DR. SAUTER: Im Gegenteil, Sie hielten das Führerprinzip für die damalige Notzeit für notwendig. Nun würde mich aber interessieren, es sind ja auch andere Gesichtspunkte in dem Parteiprogramm enthalten gewesen, die sich dann später ungünstig ausgewirkt haben und die auch im Laufe des Prozesses den Angeklagten vielfach zum Vorwurf gemacht worden sind. Ich greife ein Beispiel heraus, zum Beispiel dieses Schlagwort vom »Lebensraum«. Sie haben während des Prozesses auch wieder das gehört. Der Angeklagte Dr. Schacht hat sich ja mit diesem Problem auch befaßt. Vielleicht können Sie uns in Kürze Ihre eigene Stellungnahme zu diesem Problem, zu dieser Frage, darlegen?
FUNK: Das Lebensproblem ist gar kein Schlagwort, und ein Lebensproblem ist wirklich das »Lebensproblem« des deutschen Volkes damals gewesen.
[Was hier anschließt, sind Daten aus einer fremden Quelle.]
-- ==== Sys2Proof/Machine/Auto.lean ====
section
/-! DEFINITION. The order in which the machine moves where the outside gives no move: which core's clk comes next, and which of the
events of the machine's own engines is due. -/
namespace Sys2Proof.Machine
open Sys2Proof

/-- Cores that carry contexts, or wait for the frame in which a record applies. -/
def State.busyCores (s : State) : List Core :=
  (s.core :: s.cores).filter (fun c => c.slots.any (·.isSome)) ++
  (s.pends.filter fun p => (s.phys? p.core).any fun q => (s.pcore q).pw = .on).map fun p => s.core? p.core

/-- The core whose clk comes next: of those that carry contexts, the one that has had the fewest. -/
def State.nextCore (s : State) : Nat :=
  match s.busyCores with
  | [] => s.core.id
  | c :: l => (l.foldl (fun b x => if x.clk < b.clk then x else b) c).id

/-- The events of packets and requests in flight. -/
def State.flightMoves (s : State) : List (State → State) :=
  (List.range s.reqs.length).map (fun k => match (s.reqs[k]?).map (·.body) with
    | some (.write _) => State.writeAt k
    | some (.amo ..) => State.atomicAt k
    | some (.read _) => State.readReqAt k
    | some .probe => State.probeAt k
    | some .echo => State.echoAt k
    | some (.data _ _) => State.dataAt k
    | some (.ack _ _) => State.ackAt k
    | none => id) ++
  (List.range s.pkts.length).map (fun k => match s.pkts[k]? with
    | some (.link ..) => State.linkAt k
    | some (.arrival ..) => State.arrivalAt k
    | some (.release ..) => State.releaseAt k
    | some (.gang ..) => State.gangAt k
    | some (.msg _) => State.messageAt k
    | some (.refuse _ _) => State.refuseAt k
    | some (.window _ _) => State.windowAt k
    | none => id) ++
  (List.range s.walks.length).map State.walkAt

/-- The events of a core's engines for one of its contexts. -/
def State.bindMoves (s : State) (b : Bind) : List (State → State) :=
  (if b.copies.isEmpty && b.reads.all (·.asked) then [] else [State.copyExec b.core b.ctx, State.ringClaimAt b.core b.ctx, State.copyComplete b.core b.ctx]) ++
  (if b.bursts.isEmpty then [] else [State.birth b.core]) ++
  b.reads.flatMap (fun r => ((List.range r.bursts).filter fun n => !(r.delivered.contains n)).map (State.burstAt b.core b.ctx r.tag) ++
    [State.lastBurst b.core b.ctx r.tag]) ++
  (if (s.core? b.core).holder = some b.ctx then
    let e := (s.core? b.core).eng
    (if e.queue.isEmpty then [] else [State.matExec b.core, State.matStep b.core, State.matComplete b.core])
  else []) ++
  (if (s.core? b.core).eng.lane.isEmpty then [] else [State.laneMove b.core]) ++
  (if b.dark || b.went then [] else [State.goDark b.core b.ctx])

/-- The next packet of a queue, by its type. -/
def State.queueMoves (x : Queue) : List (State → State) :=
  let ev (f : State → Out1) (s : State) : State := match f s with | .next t => t | _ => s
  [State.lookAt x.ctx x.q, State.packetDone x.ctx x.q] ++ match x.look with
    | p :: _ => match p.type with
      | 1 => [ev (execLaunch x.ctx x.q)]
      | 2 => [ev (execMap x.ctx x.q)]
      | 3 => [ev (execUnmap x.ctx x.q)]
      | 4 => [ev (execCallPacket x.ctx x.q)]
      | 5 => [ev (execJoin x.ctx x.q)]
      | 6 => [ev (execSignal x.ctx x.q)]
      | _ => []
    | [] => []

/-- The events of a context: its mail, its tasks, its launch, and its end. -/
def State.cxMoves (s : State) (x : Context) : List (State → State) :=
  let ev (f : State → Out1) (s : State) : State := match f s with | .next t => t | _ => s
  (if x.mail.isEmpty then [] else [State.mailAt x.id]) ++
  x.tasks.flatMap (fun (t : Task) => match t.st with
    | .placed => [State.taskOver x.id t.num]
    | .saving => [State.taskOver x.id t.num, State.swapAt x.id t.num, ev (execPreemptionDeadline x.id t.num)]
    | _ => []) ++
  (if x.launchOver then [State.launchEndAt x.id] else []) ++ (if x.surr || x.retired then [State.contextEndAt x.id] else []) ++
  (if x.replay.isSome then [State.replayInput x.id] else [State.retireAt x.id]) ++
  (({ s with cx := x }.cmdQueues.filter fun q => State.desc { s with cx := x } q 3 != 0 && (s.queue? x.id q).isNone).map fun q s =>
    match (List.range 64).find? fun k => !(s.queues.any fun y => y.die = dDie (State.desc { s with cx := x } q 0) && y.slot = k) with
    | some k => s.bindQueue x.id q k
    | none => s)

/-- The events of the IOD: warrant operations, notices of time, presentation slots, and the seat. -/
def State.iodMoves (s : State) : List (State → State) :=
  let ev (f : State → Out1) (s : State) : State := match f s with | .next t => t | _ => s
  (List.range s.wops.length).map State.wopAt ++ s.commits.map (fun c => ev (execCommitTimeout c.serial)) ++
  (List.range 16).flatMap (fun n => match (s.pslot n).pgo with
    | some v => match v.toNat % 8 with
      | 1 => [ev (execPresent n)]
      | 2 => [ev (execTimeNonce n)]
      | 3 => [ev (execTimeNote n)]
      | 4 => [ev (execReceiptNonce n)]
      | 5 => [ev (execReceiptRequest n)]
      | _ => [ev (execGraphStatus n)]
    | none => if (s.pslot n).src.isSome then [ev (execSlotBindingLapse n)] else []) ++
  (List.range 16).flatMap (fun k => if (s.kslot k).note.isSome && (s.bound k).isNone then [State.unproved k] else []) ++
  (if s.invs.isEmpty then [] else [State.invPump]) ++ (List.range s.endq.length).map State.endRetry ++
  (if s.rnonces.isEmpty then [] else [ev execReceiptNonceExpiry]) ++ (if s.seat.open_ then [State.closeElection] else []) ++
  (if s.seat.handover.isSome then [ev execHandoverTimeout] else []) ++ s.seat.sessions.map (fun x => ev (execSessionTimeout x.cand)) ++
  s.nets.flatMap (fun n => [State.netPump n.tag, State.netComplete n.tag false]) ++
  (if s.period + s.rotation ≤ s.iod then [State.rotate] else []) ++ (if s.evicting || 16 * s.stagingFree < s.staging then [State.evict] else [])

/-- The events of the dispatch and power hardware. -/
def State.powerMoves (s : State) : List (State → State) :=
  let ev (f : State → Out1) (s : State) : State := match f s with | .next t => t | _ => s
  (List.range 4).filterMap (fun d => if (s.die d).busy then some (State.goOp d fun _ => true) else none) ++
  (List.range s.pends.length).map State.applyAt ++
  s.overBinds.map State.unbindOver ++
  s.pcores.flatMap fun x =>
    (if x.pw = .switching then [State.switchedOn x.id] else []) ++ (if x.pw = .hold then [State.holdOver x.id] else []) ++
    (if x.want.isSome then [ev (execRowVoltageReached (x.id / 16)), State.ratioSwitch x.id] else []) ++
    (if x.acts.isEmpty then [] else [State.heatAct x.id])

/-- Threads whose translation is settled. -/
def State.latchMoves (s : State) : List (State → State) :=
  (s.threads.filter fun t => t.retry.any fun r => r.settled && !r.bad).map fun t => State.updTh t.key Thread.reissue

/-- Every event that the machine's own parts may make now. Drives, peers, the host and firmware's choices are not among them. -/
def State.moves (s : State) : List (State → State) :=
  s.flightMoves ++ s.latchMoves ++ s.binds.flatMap s.bindMoves ++
  s.groups.flatMap (fun g => [State.closeGroup g.id, State.multicastOne g.id]) ++ s.contexts.flatMap s.cxMoves ++
  s.queues.flatMap State.queueMoves ++ s.iodMoves ++ s.powerMoves

/-- A move of the agenda: an event of the opcode table, a clk of a core, or what is no row of the table. -/
def State.runMove (m : Move) (s : State) : Out1 :=
  match m with
  | .ev i => if (encRaw i).isNone then exec i s else .next s
  | .clk c => s.coreClk c
  | .wake c q v => .next (State.wake (.ctx c) c q 8 v s)
  | .tick us => .next { s with iod := s.iod + us }
  | .err e => .next (s.meetErr e)
  | .evict pa => .next (s.evictLine (pa / 64 * 64))
  | .evictNode k l i => .next (s.evictNode k l i)
  | .nvme d n => .next (s.probeDrive d n)
  | .hostRead src a n => .next (s.hostRead src a n)
  | .regRead a => .next (s.registerRead a)

/-- The number that picks an event at a turn: multiples of a constant taken modulo 2^32, which keep no step with a list whose order
changes as the machine moves (log 1). -/
def whichMove (turn : Nat) : Nat := turn / 2 * 2654435769 % 2 ^ 32 / 2 ^ 12

/-- A move where the agenda is empty: an event and a core's clk take turns, and the events take turns among them (log 1). -/
def State.autoMove (s : State) : Out1 :=
  let t := { s with turn := s.turn + 1 }
  let ms := s.moves
  if s.turn % 2 = 1 then t.coreClk t.nextCore
  else match ms[whichMove s.turn % ms.length]? with
    | some f => .next (f t)
    | none => t.coreClk t.nextCore

/-! ### The state in which a given word issues next -/

/-- The bytes of a line whose slot 0 holds a word, with its parity; the other slots are zero. -/
def fetchLine (w : Nat) : List Byte :=
  leBytes (w % 2 ^ 96) 12 ++ List.replicate 48 0 ++ leBytes (if oddOnes (w % 2 ^ 96) 0 96 then 1 else 0) 4

def fetchPc : Word := 0x4000000000

def fetchPage : Pte := { va := fetchPc.toNat, lvl := 4, ctl := leafCtl 0 0 false false true true false rawAttr 0 0, loc := 0 }

end Sys2Proof.Machine
end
Ich habe bei Lebensproblem...
DR. SAUTER: Lebensraum?
FUNK:... oder Lebensraum damals durchaus nicht an Eroberung fremder Länder gedacht, wie der Gedanke an den Krieg damals mir, ebenso wie wahrscheinlich den allermeisten Deutschen, völlig fernlag. Unter Lebensraum verstand ich die Öffnung der Welt für die deutschen Lebensinteressen, das heißt die Beteiligung des deutschen Volkes an der Nutzbarmachung der im Überfluß vorhandenen Güter der Welt.
Ob das nun durch Kolonien geschah oder durch Konzessionen oder durch handelspolitische Vereinbarungen, darüber habe ich im, einzelnen damals mir den Kopf nicht zerbrochen.
Die Entfaltung Deutschlands in der Weltwirtschaft vor dem ersten Weltkrieg war für mich entscheidend, überhaupt Wirtschaftsjournalist zu werden. Die Beteiligung Deutschlands an der rumänischen Petroleumindustrie, die Konzession der Bagdad-Bahn, der wachsende deutsche Einfluß in Südamerika, in China, überhaupt in Ostasien, das alles begeisterte mich sehr. Ich wurde damals schon bekannt mit Männern, wie Franz Günther, von der Diskontogesellschaft, mit Arthur von Gwinner von der Deutschen Bank, mit Karl Helfferich, mit dem großen Hamburger Überseekaufmann Witthöft und vielen anderen deutschen Wirtschaftspionieren, und ich ging mit der ganzen Begeisterungsfähigkeit des jungen Journalisten an meinen Beruf.
»Lebensraum« war also für mich damals die Erfüllung dieser wirtschaftspolitischen Forderungen und der wirtschaftlichen Beteiligung Deutschlands an den Gütern der Welt, Beseitigung der Hemmungen, die uns von allen Seiten entgegentraten, und es war ja ein absoluter Nonsens, daß Deutschland auf der einen Seite Buße zahlen sollte und Schulden bezahlen sollte und auf der anderen Seite die Gläubigerländer sich weigerten, diese Schuldenabzahlung in der einzig möglichen Form, nämlich in der Abtragung durch Leistungen, durch Waren, entgegenzunehmen. Damals setzte eine große protektionistische Welle in der Welt ein. Ich erinnere an die damalige amerikanische Wirtschaftspolitik, ich erinnere an die Ottawa-Verträge, und diese falsche Weltwirtschaftspolitik führte dann 1929/30 zu der Weltwirtschaftskrise, von der auch Deutschland schwer getroffen wurde.
DR. SAUTER: Sind Sie zu Ende, Herr Doktor?